The situation for today’s problem is that we want to play with claw machines in an arcade. Each claw machine has two buttons, A and B, and each button moves the claw a specific amount along the x-axis and y-axis. To use the A button, it costs 3 tokens, while the B button costs 1 tokens. Each machine has a prize at a specific location, and we want to find the minimum number of tokens needed to reach the prize.

Our input is a list of claw machines, each element has the button behavior and the prize location for that machine. For example:

Button A: X+94, Y+34
Button B: X+22, Y+67
Prize: X=8400, Y=5400

Button A: X+26, Y+66
Button B: X+67, Y+21
Prize: X=12748, Y=12176

Button A: X+17, Y+86
Button B: X+84, Y+37
Prize: X=7870, Y=6450

Button A: X+69, Y+23
Button B: X+27, Y+71
Prize: X=18641, Y=10279

The first machine has the following behavior:

If A is pressed 80 times, and B is pressed 40 times, the claw will reach the prize location. This costs 80 * 3 + 40 * 1 = 240 + 40 = 280 tokens. This is the minimum number of tokens needed to reach the prize. For the second and fourth machine, no combination of button presses will reach the prize location. For the third machine, the prize could be won by pushing the A button 38 times and the B button 86 times. Doing this would cost a total of 200 tokens.

So for the given input, the most possible prizes we can win is 2, costing a total of 480 tokens.

Our task is to find the fewest number of tokens needed to win all the possible prizes.

My Solution

At first, I thought of solving this problem using dynamic programming. To find the minimum number of tokens needed to reach the prize, at each step, I would check if the prize could be reached by pressing either button A or button B, decrementing the number of steps left to reach the prize. If the prize could be reached, I would store the number of tokens used to reach the prize. I would then repeat this process for all the machines and find the minimum number of tokens needed to win all the possible prizes.

So I started by parsing the input and storing the button behavior and prize location.

with open("input.txt", "r") as f:
    lines = f.readlines()                                                        
machines = [read_machine_info(lines[i : i + 3]) for i in range(0, len(lines), 4)]

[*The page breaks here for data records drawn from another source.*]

/-- Rule R155: while `BUSY = 1`, `START`, `OP`, `KEY`, `BLOCK_IN` have no effect: two edges without reset that agree on
the rotator's inputs give the same next state, and a command presented as an instruction is lost. -/
def Obligations.CommandPortIgnoredWhileBusy : Prop :=
  (∀ (p q : Pins) (s : State), s.busy = true → p.noReset → q.noReset →
    p.rotV = q.rotV → p.rotAmt = q.rotAmt → p.rotDir = q.rotDir → clockEdge p s = clockEdge q s) ∧
  (∀ (key : Key) (blk : Block) (s : State), s.busy = true →
    exec (.expand key blk) s = .next s ∧ exec (.encrypt key blk) s = .next s ∧ exec (.decrypt key blk) s = .next s ∧
    exec (.reservedOp3 key blk) s = .next s)

/-- Rules R61 and R157: cores share nothing. A step of one core of a system changes that core alone, as it would change
it alone, and steps of two cores give the same system in either order. -/
def Obligations.CoresAreIndependent : Prop :=
  (∀ (sys u : List State) (n : Nat) (s : State), sys[n]? = some s → stepCore sys n = .next u →
    step s = .next (u[n]?.getD s) ∧ u.length = sys.length ∧ ∀ m, m ≠ n → u[m]? = sys[m]?) ∧
  (∀ (sys u w : List State) (n m : Nat), n ≠ m → stepCore sys n = .next u → stepCore u m = .next w →
    ∃ v, stepCore sys m = .next v ∧ stepCore v n = .next w)

/-! ## Reset and time (70_reset_and_hazards.md) -/

/-- Rules R34 and R171: after reset the three flags are 0, the sequencer is idle, no output port shows a result, and
`ROT_Y` is the rotator's function of its inputs. The values of the data registers are the model's choice and are not
stated. -/
def Obligations.StateAfterReset : Prop :=
  State.reset.busy = false ∧ State.reset.bv = false ∧ State.reset.sv = false ∧
  State.reset.seq = Sequencer.idle ∧ State.reset.blockOut = none ∧ State.reset.schedOut = none ∧
  State.reset.rotY = rotator State.reset.rotDir State.reset.rotV State.reset.rotAmt

/-- Rule R170: at every edge with `RST = 1`, whatever else is on the ports and whatever runs, the flags are cleared and
the sequencer idles; the rotator goes by its inputs. -/
def Obligations.ResetEdge : Prop :=
  ∀ (p : Pins) (s : State), p.rst = true → ∃ t, clockEdge p s = .next t ∧
    t.busy = false ∧ t.bv = false ∧ t.sv = false ∧ t.seq = Sequencer.idle ∧
    t.blockOut = none ∧ t.schedOut = none ∧ t.rotY = rotator p.rotDir p.rotV p.rotAmt ∧ t.host = s.host

/-- Rule R172: a command that a reset abandons before its COMPLETE never shows a result, however long the host then
waits, and the next command, whichever it is, gives the result it gives on its own. -/
def Obligations.ResetAbandonsCommand : Prop :=
  ∀ (op : Op) (p r : Pins) (ps qs : List Pins) (s : State),
    p.presents op → s.busy = false → ps.length < latency op → (∀ q ∈ ps, q.noReset) → r.rst = true →
    (∀ q ∈ qs, q.quiet) →
    ∃ t, runEdges (p :: ps ++ r :: qs) s = .next t ∧
      t.busy = false ∧ t.bv = false ∧ t.sv = false ∧ t.blockOut = none ∧ t.schedOut = none ∧
      ∀ (key : Key) (blk : Block),
        (∃ u, exec (.expand key blk) t = .next u ∧ u.schedOut = some (ksa key)) ∧
        (∃ u, exec (.encrypt key blk) t = .next u ∧ u.blockOut = some (encrypt blk key)) ∧
        ∃ u, exec (.decrypt key blk) t = .next u ∧ u.blockOut = some (decrypt blk key)

/-- Rule R181: from every state of the invariant with a command running, the command completes after exactly the edges
left to it, if none resets, with `BUSY = 0` and exactly one result flag. -/
def Obligations.RunningCommandCompletes : Prop :=
  ∀ (ps : List Pins) (s : State), s.Inv → s.busy = true → ps.length = s.seq.edgesLeft → (∀ q ∈ ps, q.noReset) →
    ∃ t, runEdges ps s = .next t ∧ t.busy = false ∧ (t.bv = true ↔ t.sv = false) ∧ t.seq = Sequencer.idle

/-! ## Bytes on the host's side (20_memory.md) -/

/-- Rule R53(b), the byte convention that the spec gives to hosts (log entry 17): byte 0 of a word is bits 7:0, byte 1
bits 15:8, byte 2 bits 23:16, byte 3 bits 31:24. With it, the first key word of known-answer vector 2 is the bytes
`91 5F 46 19`. -/
def Obligations.HostByteOrder : Prop :=
  (∀ b0 b1 b2 b3 : Byte,
    (wordOfBytes b0 b1 b2 b3).extractLsb' 0 8 = b0 ∧ (wordOfBytes b0 b1 b2 b3).extractLsb' 8 8 = b1 ∧
    (wordOfBytes b0 b1 b2 b3).extractLsb' 16 8 = b2 ∧ (wordOfBytes b0 b1 b2 b3).extractLsb' 24 8 = b3) ∧
  (∀ w : Word,
    byteOfWord w 0 = w.extractLsb' 0 8 ∧ byteOfWord w 1 = w.extractLsb' 8 8 ∧
    byteOfWord w 2 = w.extractLsb' 16 8 ∧ byteOfWord w 3 = w.extractLsb' 24 8) ∧
  (∀ w : Word, wordOfBytes (byteOfWord w 0) (byteOfWord w 1) (byteOfWord w 2) (byteOfWord w 3) = w) ∧
  wordOfBytes 0x91#8 0x5F#8 0x46#8 0x19#8 = 0x19465F91#32
end

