/-! ## Encryption and decryption (sections 1, 4.1 and 5.1), and the readings that section 6 rejects -/

/-- KAT 2. -/
theorem test_encrypt_kat2 :
    blockAfter (exec (.encrypt k2 #v[0xEEDBA521, 0x6D8F4B15]) State.reset) =
      some [0xAC13C0F7, 0x52892B5B] := by decide +kernel

/-- Whitening additions wrap; the value is not the one of the reading rejected in conflict C1. -/
theorem test_encrypt_wraps :
    blockAfter (exec (.encrypt kf #v[0xFFFFFFFF, 0xFFFFFFFF]) State.reset) =
      some [0xE9698777, 0xB76701BE] := by decide +kernel

/-- KAT 3 reversed. -/
theorem test_decrypt_kat3 :
    blockAfter (exec (.decrypt k3 #v[0xB7B3422F, 0x92FC6903]) State.reset) =
      some [0xAC13C0F7, 0x52892B5B] := by decide +kernel

/-- A block that no command produced; not the value of the reading rejected in conflict C2. -/
theorem test_decrypt_any_block :
    blockAfter (exec (.decrypt k2 #v[0xDEADBEEF, 0x0BADF00D]) State.reset) =
      some [0x487C1C49, 0x4E1AB151] := by decide +kernel

/-! ## The step: program lines and clock edges -/

/-- KAT 1 as the word `OP = 01` with operand wires of 0, run as the first instruction after reset. -/
theorem test_step_runs_fetched_word :
    blockAfter (step (State.reset.withFetchWord 2 1)) = some [0xEEDBA521, 0x6D8F4B15] := by decide +kernel

/-- Line 2 of program 1: the host copies `OUT0, OUT1`, here standing on `BLOCK_OUT` with `BV = 1`. -/
theorem test_step_copies_block_out :
    blockAfter (step { State.reset with
      bv := true
      regs := { State.reset.regs with a := 0xEEDBA521, b := 0x6D8F4B15 }
      host := [.lineOut 0b01 k2 .out0 .out1] }) = some [0xAC13C0F7, 0x52892B5B] := by decide +kernel

/-- A copy of `OUT0` while `BV = 0` is refused. -/
theorem test_step_refuses_stale_copy :
    step { State.reset with host := [.lineOut 0b01 k2 .out0 (.lit 0)] } = .refused .blockOutNotValid := by rfl

/-- Levels on the ports for the edges below. -/
def pinsOf (rst start : Bool) (op : BitVec 2) (key : Key) (blockIn : Block) : Pins :=
  { rst := rst, start := start, op := op, key := key, blockIn := blockIn, rotV := 0x80000001, rotAmt := 1, rotDir := 0 }

/-- Edge 1 of program 5: ACCEPT raises `BUSY` and loads `K` and `BLK`. -/
theorem test_edge_accepts :
    (nextOf (clockEdge (pinsOf false true 0b01 k2 #v[7, 8]) State.reset)).map
      (fun s => (s.busy, s.opr, s.regs.k.toList ++ s.regs.blk.toList)) =
      some (true, 0b01, k2.toList ++ [7, 8]) := by decide

/-- A core busy with its last edge and all of an `ENCRYPT` still to do. -/
def lastEdge : State :=
  { State.reset with
    regs := { State.reset.regs with k := k2, blk := #v[0xEEDBA521, 0x6D8F4B15] }
    opr := 0b01, busy := true, seq := { edgesLeft := 1, todo := commandSteps .encrypt } }

/-- Edge `1 + L` of program 5: COMPLETE, and the `START` of that edge is ignored. -/
theorem test_edge_completes :
    blockAfter (clockEdge (pinsOf false true 0b10 kz #v[1, 1]) lastEdge) = some [0xAC13C0F7, 0x52892B5B] := by
  decide +kernel

/-- Edge `3 + L` of program 5: reset abandons the command, and `ROT_Y` goes by its own inputs all the same. -/
theorem test_edge_resets :
    (nextOf (clockEdge (pinsOf true true 0b10 kz #v[1, 1]) lastEdge)).map (fun s => (s.busy, s.bv, s.sv, s.rotY)) =
      some (false, false, false, 3) := by decide

/-- `OP = 11` at an ACCEPT opportunity is refused (rule R75). -/
theorem test_edge_refuses_reserved :
    clockEdge (pinsOf false true 0b11 kz #v[0, 0]) State.reset = .refused .reservedOp := by rfl

/-- `OP = 11` as an instruction: refused while idle. -/
theorem test_reserved_refused : exec (.reservedOp3 kz #v[0, 0]) State.reset = .refused .reservedOp := by rfl

/-- `OP = 11` as an instruction: harmless while busy. -/
theorem test_reserved_ignored : exec (.reservedOp3 kz #v[0, 0]) lastEdge = .next lastEdge := by rfl

/-- The key of KAT 2 from the byte string of rule R53(b), first word. -/
theorem test_word_of_bytes : wordOfBytes 0x91 0x5F 0x46 0x19 = 0x19465F91 := by decide

/-! ## A case that meets the hypotheses of each statement that has some -/

theorem witness_RotatorIsCombinational :
    ∃ t, clockEdge (pinsOf false false 0 kz #v[0, 0]) State.reset = .next t := ⟨_, rfl⟩

theorem witness_RotateAmountIsReduced : (224#8).toNat % 32 = 0 := by decide

theorem witness_RotlResultAndFrame :
    (16#8).toNat % 32 = 16 ∧ (0#32 = 0#32) ∧ (0xFFFFFFFF#32 = 0xFFFFFFFF#32) ∧ 31 < 32 := by decide

theorem witness_RotrResultAndFrame : (48#8).toNat % 32 = 16 ∧ 0 < 32 := by decide

theorem witness_InitialSchedule : 24 + 1 < 26 := by decide

theorem witness_MixingStep :
    (25 : Fin 26).val ≠ (77 : Fin 78).val % 26 - 1 ∧ (0 : Fin 26).val ≠ (77 : Fin 78).val % 26 ∧
      (0 : Fin 4).val ≠ (77 : Fin 78).val % 4 := by decide

/-- The contents after `t` mixing steps. -/
def mixerAt (key : Key) (t : Nat) : Mixer := ((List.finRange 78).take t).foldl mixStep (mixStart key)

/-- `S[i]` and `K[j]` after `t` steps, as functions of plain numbers. -/
def sAt (key : Key) (t i : Nat) : Word := if h : i < 26 then (mixerAt key t).s[i] else 0
def kAt (key : Key) (t j : Nat) : Word := if h : j < 4 then (mixerAt key t).k[j] else 0

theorem mixerAt_succ (key : Key) (t : Nat) (h : t < 78) :
    mixerAt key (t + 1) = mixStep (mixerAt key t) ⟨t, h⟩ := foldl_take_succ _ _ t h

/-- The model's own mixing steps are such sequences, for every key. -/
theorem mixerAt_follows (key : Key) :
    FollowsKsa key (sAt key) (kAt key) (fun t => (mixerAt key t).a) (fun t => (mixerAt key t).b) := by
  refine ⟨rfl, ?_, ?_, rfl, rfl, fun t ht => ?_⟩
  · intro i h1 h2
    show sAt key 0 i = sAt key 0 (i - 1) + _
    obtain ⟨m, rfl⟩ := Nat.exists_eq_add_of_le' h1
    rw [Nat.add_sub_cancel, sAt, sAt, dif_pos (by omega), dif_pos (by omega)]
    show initSchedule[m + 1] = initSchedule[m] + _
    simp only [initSchedule, Vector.getElem_ofFn]
    rfl
  · intro j
    exact dif_pos j.isLt
  · have hi : t % 26 < 26 := Nat.mod_lt _ (by decide)
    have hj : t % 4 < 4 := Nat.mod_lt _ (by decide)
    have hm := mixerAt_succ key t ht
    have hA : (mixerAt key (t + 1)).s[t % 26] = (mixerAt key (t + 1)).a := by
      simp only [hm, mixStep_s, Vector.getElem_set_self]
    have hB : (mixerAt key (t + 1)).k[t % 4] = (mixerAt key (t + 1)).b := by
      simp only [hm, mixStep_k, Vector.getElem_set_self]
    simp only [sAt, kAt, hi, hj, dif_pos, hA, hB]
    refine ⟨?_, trivial, ?_, trivial, ?_, ?_⟩
    · rw [hm]
      exact mixStep_a _ _
    · rw [← amountOf_eq_mod, hm]
      exact mixStep_b _ _
    · intro i hi' hne
      simp only [hi', dif_pos, hm, mixStep_s]
      rw [Vector.getElem_set_ne _ _ (Ne.symm hne)]
    · intro j hj' hne
      simp only [hj', dif_pos, hm, mixStep_k]
      rw [Vector.getElem_set_ne _ _ (Ne.symm hne)]

theorem witness_KsaFollowsItsPseudocode :
    FollowsKsa k2 (sAt k2) (kAt k2) (fun t => (mixerAt k2 t).a) (fun t => (mixerAt k2 t).b) := mixerAt_follows k2

/-- The round trace of KAT 1 (section 4.2): `A` after whitening and after each round. -/
def kat1A : List Word :=
  [0x9BBBD8C8, 0xE3054A3E, 0xE302129B, 0x639B70F5, 0x4EC51F7A, 0xDE6D6EEE, 0x3609843C, 0xF16477D6, 0x3ABA7A57,
   0xB7822DF9, 0xB588CE11, 0x7481D719, 0xEEDBA521]

/-- The round trace of KAT 1: `B` after whitening and after each round. -/
def kat1B : List Word :=
  [0x1A37F7FB, 0xC4590FF6, 0x91865BEE, 0x59A030C7, 0x0605CF1B, 0x99B84E47, 0xE294C184, 0x73638347, 0x3014AF45,
   0xB4194A30, 0xB658248A, 0x6A9ED6EB, 0x6D8F4B15]

/-- The spec's own trace of KAT 1 follows whitening and the rounds. -/
theorem witness_EncryptFollowsItsPseudocode :
    FollowsRounds (ksa kz) #v[0, 0] (fun i => kat1A.getD i 0) (fun i => kat1B.getD i 0) := by
  have h : ∀ i : Fin 12,
      kat1A.getD (i + 1) 0 =
        rotl (kat1A.getD i 0 ^^^ kat1B.getD i 0) ((kat1B.getD i 0).toNat % 32) + (ksa kz)[2 * (i.val + 1)] ∧
      kat1B.getD (i + 1) 0 =
        rotl (kat1B.getD i 0 ^^^ kat1A.getD (i + 1) 0) ((kat1A.getD (i + 1) 0).toNat % 32) +
          (ksa kz)[2 * (i.val + 1) + 1] := by decide +kernel
  refine ⟨by decide +kernel, by decide +kernel, fun i h1 h12 => ?_⟩
  obtain ⟨m, rfl⟩ := Nat.exists_eq_add_of_le' h1
  exact h ⟨m, h12⟩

def read_machine_info(lines: List[str]) -> dict:
    pattern_behavior = r"([A|B]):.*X\+(\d+).*Y\+(\d+)"
    res = {}
    for line in lines[:2]:
        matches = search(pattern_behavior, line)
        assert matches is not None
        res[matches.group(1)] = (int(matches.group(2)), int(matches.group(3)))
    pattern_prize = r"X=(\d+), Y=(\d+)"
    matches = search(pattern_prize, lines[2])
    assert matches is not None
    res["prize"] = tuple(map(int, matches.groups()))
    return res

Explaining the read_machine_info function:

Once I’ve parsed the input, I would then find the minimum number of tokens needed for each machine with my DP function.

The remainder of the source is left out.